文件上传关联业务模型类(主业务类,完全继承 TD3iDcmTaskFileUpload 字段)。
---
description: 文件上传关联表
type: object
properties:
id:
description: 主键ID
type: integer
example: 1001
readOnly: true
dcm_task_id:
description: 任务唯一标志
type: integer
example: 2001
dcm_task_attachment_id:
description: 附件ID(数字城管附件)
type: integer
example: 3001
dcm_media_id:
description: 附件ID(数字城管媒体)
type: integer
example: 3002
oa_media_id:
description: 附件IDOA媒体)
type: integer
example: 3003
file_hash:
description: 文件哈希值
type: string
example: "a1b2c3d4e5..."
maxLength: 256
status:
description: 上传状态(0:未上传/失败,1:成功)
type: integer
example: 1
created_at:
description: 创建时间,ISO格式的日期时间字符串
type: string
format: date-time
example: "2024-01-15 10:30:00"
readOnly: true
created_by:
description: 创建者用户名
type: string
example: "D3I"
readOnly: true
updated_at:
description: 修改时间,ISO格式的日期时间字符串
type: string
format: date-time
example: "2024-01-16 14:25:00"
readOnly: true
updated_by:
description: 修改者用户名
type: string
example: "editor"
readOnly: true
"""
@classmethod
async def create(cls, **kwargs):
"""
创建新的文件上传关联记录。
业务流程:
1. 使用 DcmTaskFileUploadForm 验证表单数据
2. 检查是否已存在相同任务ID和附件ID的记录
3. 创建新对象,设置创建者
4. 保存到数据库
5. 返回创建对象
:param kwargs: 附件参数字典
:return: 新建的文件上传记录
:raises AssertionError: 当记录已存在时抛出
:raises ValidationError: 当表单验证失败时抛出
"""
for _k, _v in kwargs.items():
if isinstance(_v, str):
kwargs[_k] = _v.strip()
_form = DcmTaskFileUploadForm(formdata=kwargs)
_form.validate_form()
# 检查是否已存在
_exist = await cls.is_exist(_form.dcm_task_id.data, _form.dcm_task_attachment_id.data)
assert _exist is None, "相同任务ID和附件ID的文件上传记录已存在,不能重复创建。
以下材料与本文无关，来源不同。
section
/-! Operand values (R72 to R79), MOV imm32 (R108), JMP (R141, R142) and MUL (R150 to R153). -/

namespace Sys2Proof.Machine

/-! ### Operand values -/

/-- A displacement is twice what is encoded: its bit 0 is the constant 0. -/
theorem toInt_signExtend_append_zero {w : Nat} (d : BitVec w) (hw : w + 1 ≤ 32) :
    ((d ++ 0b0#1).signExtend 32).toInt = 2 * d.toInt := by
  rw [BitVec.toInt_signExtend_of_le hw]
  rw [BitVec.toInt_append_zero]
  omega

/-- The value and range of a displacement of `w + 2` bits, bit 0 among them. -/
theorem disp_value_and_range {w : Nat} (d : BitVec (w + 1)) (hw : w + 2 ≤ 32) :
    ((d ++ 0b0#1).signExtend 32).toInt = 2 * d.toInt ∧ -2 ^ (w + 1) ≤ 2 * d.toInt ∧ 2 * d.toInt ≤ 2 ^ (w + 1) - 2 := by
  have hlo : -2 ^ w ≤ d.toInt := d.le_toInt
  have hhi : d.toInt < 2 ^ w := d.toInt_lt
  refine ⟨toInt_signExtend_append_zero d hw, ?_, ?_⟩ <;> rw [pow_succ] <;> omega

/-- Settles O25: sign extension keeps a value, and a signed number of `w` bits lies from `-2^(w-1)` to `2^(w-1) - 1`. -/
theorem operandValuesAndRanges : Obligations.OperandValuesAndRanges :=
  ⟨fun i => ⟨BitVec.toInt_signExtend_of_le (by decide), i.le_toInt, Int.le_of_lt_add_one i.toInt_lt⟩,
   fun i => ⟨imm9Value_toInt i, i.le_toInt, Int.le_of_lt_add_one i.toInt_lt⟩,
   fun d => disp_value_and_range d (by decide),
   fun d => disp_value_and_range d (by decide),
   fun d => disp_value_and_range d (by decide),
   fun d => disp_value_and_range d (by decide),
   fun d => (BitVec.toNat_append d 0b0#1).trans (by simp [Nat.shiftLeft_eq, Nat.mul_comm])⟩

/-! ### One register written -/

/-- A register written, `r0` or not, then the pc advanced: the end of MOV imm32 and LD.W. -/
theorem effects_of_writeReg_any {s t : State} {r : Reg} {v len : Word} (ht : t = (s.writeReg r v).advance len) :
    t.readReg r = (if r = 0#5 then 0#32 else v) ∧ t.pc = s.pc + len ∧ t.psw = s.psw ∧ RegsSameBut [r] s t ∧
      MemSame s t ∧ RestSame s t := by
  subst ht
  refine ⟨?_, ?_, ?_, ?_, ?_, ?_⟩
  · simp [State.readReg_writeReg]
  · simp
  · simp
  · simpa [RegsSameBut] using regsSameBut_writeReg s r v
  · simp [MemSame]
  · simp [RestSame]

/-- Settles O10: the three halfwords are those of the encoding, and the meaning writes one register. -/
theorem movImm32WritesAndFrame : Obligations.MovImm32WritesAndFrame := fun imm32 reg1 _ =>
  ⟨decode_movImm32 imm32 reg1, _, rfl, effects_of_writeReg_any rfl⟩

/-! ### JMP -/

/-- Settles O19: the pattern is decoded as the parameter says, and the target is `clearBit0` of the register. -/
theorem jmpRegJumpsToRegister : Obligations.JmpRegJumpsToRegister := fun reg1 _ =>
  ⟨decode_jmpReg reg1 true, decode_jmpReg reg1 false, rfl⟩

/-- Settles O20: as O19, with the sum in the place of the register. -/
theorem jmpDisp32JumpsToSum : Obligations.JmpDisp32JumpsToSum := fun d reg1 _ =>
  ⟨decode_jmpDisp32 d reg1 true, decode_jmpDisp32 d reg1 false, rfl⟩

/-! ### MUL -/

/-- The two words of an exact product, taken apart and put together, are the product: it is at most 2^62 in size. -/
theorem product_words_toInt (a b : Word) :
    ((BitVec.ofInt 64 (a.toInt * b.toInt)).extractLsb' 32 32 ++
      (BitVec.ofInt 64 (a.toInt * b.toInt)).extractLsb' 0 32 : BitVec (32 + 32)).toInt = a.toInt * b.toInt := by
  have hlo : -2 ^ 62 ≤ a.toInt * b.toInt := BitVec.le_toInt_mul_toInt
  have hhi : a.toInt * b.toInt ≤ 2 ^ 62 := BitVec.toInt_mul_toInt_le
  have hjoin : ∀ x : BitVec 64, (x.extractLsb' 32 32 ++ x.extractLsb' 0 32 : BitVec (32 + 32)) = x := fun x => by
    ext i hi; grind
  rw [hjoin, BitVec.toInt_ofInt_eq_self] <;> omega

/-- What both forms of MUL do: the words of the exact product to the two registers, the higher last (R150 to R152). -/
theorem multiplyInto_effects (a b : Word) (reg2 reg3 : Reg) (s : State) :
    ∃ t hi lo, multiplyInto a b reg2 reg3 s = .next t ∧ (hi ++ lo : BitVec (32 + 32)).toInt = a.toInt * b.toInt ∧
      t.readReg reg3 = (if reg3 = 0#5 then 0#32 else hi) ∧
      t.readReg reg2 = (if reg2 = 0#5 then 0#32 else if reg2 = reg3 then hi else lo) ∧
      t.pc = s.pc + 4#32 ∧ t.psw = s.psw ∧ RegsSameBut [reg2, reg3] s t ∧ MemSame s t ∧ RestSame s t := by
  obtain ⟨hpc, hpsw, hmem, hfault, hparams, hread⟩ := multiplyInto_next (rfl : multiplyInto a b reg2 reg3 s = _)
  refine ⟨_, _, _, rfl, product_words_toInt a b, ?_, ?_, hpc, hpsw, ?_, State.readByte_congr hmem, hparams, hfault⟩
  · rw [hread, if_pos rfl]
  · rw [hread]
    by_cases h : reg2 = reg3
    · simp [h]
    · simp [h]
  · intro q hq
    simp only [List.mem_cons, List.not_mem_nil, or_false, not_or] at hq
    rw [hread, if_neg hq.2, if_neg hq.1]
"
_record = cls().copy_from_dict(_form.data, skip_none=True).before_save()
await _record.async_save()
return _record
@classmethod
async def delete(cls, id: Union[str, int]):
"""
软删除(不推荐物理删除,但可设 status=-1 或删除记录)
本系统暂不支持软删除,建议直接物理删除。
"""
_record: cls = await cls.async_find_by_id(id)
assert _record, f"根据 ID {id} 未找到文件上传记录。"
_del_query = delete(cls).where(cls.id == _record.id)
_del_count = (await cls.raw_execute(_del_query)).rowcount
echo_log(f'已删除文件上传记录(ID{_record.id}.')
return _record
@classmethod
async def modify(cls, id: Union[str, int], **kwargs):
"""
修改文件上传记录。
注意:仅允许修改 status、created_by 等非核心关联字段。
核心字段(dcm_task_id, dcm_task_attachment_id, dcm_media_id, oa_media_id)不允许修改。
:param id: 记录ID
:param kwargs: 更新字段
:return: 更新后的记录
:raises AssertionError: 当记录不存在或字段被非法修改时抛出
:raises ValidationError: 当表单验证失败时抛出
"""
for _k, _v in kwargs.items():
if isinstance(_v, str):
kwargs[_k] = _v.strip()
_form = DcmTaskFileUploadForm(formdata=kwargs)
_form.validate_form()
# 核心字段禁止修改
protected_fields = {'dcm_task_id', 'dcm_task_attachment_id', 'dcm_media_id', 'oa_media_id'}
disallowed_fields = set(kwargs.keys()) & protected_fields
assert not disallowed_fields, f"禁止修改核心字段: {disallowed_fields}"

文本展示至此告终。